Data records: Begin
/-- Whether a cluster's read faults: a byte that maps to nothing, or an uncorrectable line (R271, R276). -/
def State.serRdFault (s : State) (a n : Nat) : Bool :=
  s.serHole a n || match s.locate .serac a with | .mem k => (s.readUe k n).isSome | _ => false

/-- Whether a cluster's write faults: a byte that maps to nothing, a read-only or a stream region, or a part of an
uncorrectable line (R271, R272, R276). -/
def State.serWrFault (s : State) (a n : Nat) : Bool :=
  s.serHole a n || match s.locate .serac a with
    | .mem k => s.touchesRo k n || (s.writeUe k n).isSome
    | _ => false

/-- Bytes a cluster reads; where the read faults, bytes the manual does not state (log 39). -/
def State.serRd (s : State) (a n : Nat) : List Byte :=
  match s.locate .serac a with
  | .mem k => if s.serRdFault a n then tab n fun i => Config.freeByte s.free i else s.rd k n
  | _ => tab n fun i => Config.freeByte s.free i

/-- Bytes a cluster writes; where the write faults, memory is unchanged (R271, R272, R276). -/
def State.serWr (s : State) (a : Nat) (bs : List Byte) : State :=
  match s.locate .serac a with
  | .mem k => if s.serWrFault a bs.length then s else s.wr k bs
  | _ => s

/-- Bytes that the CP or a collective engine writes: as a cluster's, but to read-only regions too (the manual gives R272's
write permission an effect on tiles and clusters only, log 39). -/
def State.hbmWr (s : State) (a : Nat) (bs : List Byte) : State :=
  match s.locate .serac a with
  | .mem k => if (s.writeUe k bs.length).isSome then s else s.wr k bs
  | _ => s

/-- The ranges a command writes beside its record do not all take the write. DESIGN CHOICE (log 39): a command that
meets a faulting address ends DESC_ERR (0xA) and changes nothing. -/
def SerOut.descErr (o : SerOut) : SerOut := { o with status := 0xA, eOut := 0, result := none }

/-! ### Descriptors and the command list -/

/-- The fields of a command descriptor (R172). -/
def SerDesc.ofBytes (b : List Byte) : SerDesc where
  opc := leAt b 0 1
  reg := (leAt b 1 1).testBit 0
  exp := (leAt b 1 1).testBit 1
  efp32 := (leAt b 1 1).testBit 2
  batch := (leAt b 1 1).testBit 3
  pcode := leAt b 2 1 % 4
  part := leAt b 2 1 / 4 % 4
  ifmt := leAt b 3 1 % 16
  struct := leAt b 4 1
  engmask := BitVec.ofNat 4 (leAt b 5 1)
  attempts := leAt b 6 1
  kmax := leAt b 7 1
  start := leAt b 8 4
  deadline := leAt b 12 4
  period := leAt b 16 2
  phase := leAt b 18 2
  tauLog := leAt b 20 1
  lamLog := leAt b 21 1
  tolLog := leAt b 22 1
  pubLog := leAt b 23 1
  beta := leAt b 24 4
  count := leAt b 28 2
  border := leAt b 30 2
  src := leAt b 32 8
  dst := leAt b 40 8
  recAddr := leAt b 48 8
  stride := leAt b 56 4
  resv := leAt b 1 1 / 16 != 0 || leAt b 2 1 / 16 != 0 || leAt b 3 1 / 16 != 0 || leAt b 5 1 / 16 != 0 ||
    leAt b 60 4 != 0

/-- Entry `ix` of a cluster's command list. -/
def State.serDesc (s : State) (c : ClusterId) (ix : Nat) : SerDesc :=
  .ofBytes (s.serRd ((s.cluster c).listAddr + 64 * ix) 64)

/-- A structure of a cluster. -/
def Cluster.struct (c : Cluster) (k : Nat) : SerStruct := c.structs.getD k .unused

/-- Formats HBM inputs may have (R172). -/
def serFmt (c : Nat) : Bool := c == 0 || c == 1 || c == 2 || c == 0xC

/-- Whether a descriptor has a reserved or out-of-range field (DESC_ERR, R176). -/
def SerDesc.bad (d : SerDesc) (c : Cluster) : Bool :=
  let log (v : Nat) : Bool := decide (v ≤ 46)
  let count (hi : Nat) : Bool := decide (1 ≤ d.count ∧ d.count ≤ hi)
  let n := (c.struct d.struct).order
  d.resv || decide (d.opc < 1 ∨ 7 < d.opc) || d.part == 3 || d.engmask == 0 || decide (4 < d.attempts) ||
    !log d.tauLog || !(log d.lamLog || d.lamLog == 0xFF) || !log d.tolLog || !log d.pubLog ||
    d.period == 0 || decide (d.period ≤ d.phase) || d.recAddr % 64 != 0 ||
    (d.opc ≥ 6 && decide (d.kmax < 1 ∨ 63 < d.kmax)) ||
    (if d.batch then
      !(d.opc == 2 || d.opc ≥ 5) || !serFmt d.ifmt || !count 4096 || decide (d.border < 1 ∨ 64 < d.border)
    else
      decide (15 < d.struct) || n == 0 || (d.opc == 1 && (n % 128 != 0 || !count 256)) ||
        (d.opc == 4 && (!serFmt d.ifmt || !count 2048)))

/-- Whether a command runs in step `st` (R172); a descriptor whose PERIOD and PHASE name no step is
taken up in every step, for its record of DESC_ERR. -/
def SerDesc.due (d : SerDesc) (st : Nat) : Bool :=
  d.period == 0 || decide (d.period ≤ d.phase) || st % d.period == d.phase

/-- Whether every due command of the step a cluster walks has ended. -/
def State.serWalked (s : State) (c : ClusterId) : Bool :=
  let cl := s.cluster c
  (List.range cl.listCount).all fun i => cl.ended.contains i || !(s.serDesc c i).due cl.step.toNat

/-- A cluster goes on to the next steps' lists while the step it walks is behind and finished. -/
def State.serAdvance (c : ClusterId) : Nat → State → State
  | 0, s => s
  | n + 1, s =>
    if (s.cluster c).step.toNat < s.job.step.toNat ∧ s.serWalked c = true then
      State.serAdvance c n (s.modCluster c fun x => { x with step := x.step + 1, ended := [] })
    else s

/-- Bring a cluster's step up to date. -/
def State.serSync (s : State) (c : ClusterId) : State :=
  State.serAdvance c (s.job.step.toNat - (s.cluster c).step.toNat) s

/-! ### Inputs -/

/-- Values converted to an S48 grid (R181): the exponent, the mantissas and how many nonzero ones
rounded to zero; none where one is not finite. -/
def toS48 (l : List FV) : Option (Int × List Int × Nat) :=
  if l.any fun v => !v.isFin then none
  else
    let xs := l.map fvRat
    let E := (expOf 1 (ratMaxOf (xs.map ratAbs))).getD 0
    let ms := xs.map fun x => (toGrid E x).getD 0
    some (E, ms, ((xs.zip ms).filter fun p => p.1 != 0 && p.2 == 0).length)

/-- `n` elements of a format read from HBM. -/
def State.serElems (s : State) (c a n : Nat) : List FV :=
  (unpackElems c n (s.serRd a (elemBytes c n))).map (fmtOf c).decode

/-- Matrix `i` of a batch, full and row-major (R197); its upper triangle is taken. -/
def State.batchMat (s : State) (d : SerDesc) (i : Nat) : Option (SMat × Nat) :=
  let n := d.border
  (toS48 (s.serElems d.ifmt (d.src + i * d.stride) (n * n))).map fun r =>
    (⟨n, r.1, tab n fun i => tab (n - i) fun t => r.2.1.getD (i * n + i + t) 0⟩, r.2.2)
Data records: End
*What to produce:* Report each line in the entries where the string "kmax" occurs.

*Result below:*
  kmax := leAt b 7 1
    (d.opc ≥ 6 && decide (d.kmax < 1 ∨ 63 < d.kmax)) ||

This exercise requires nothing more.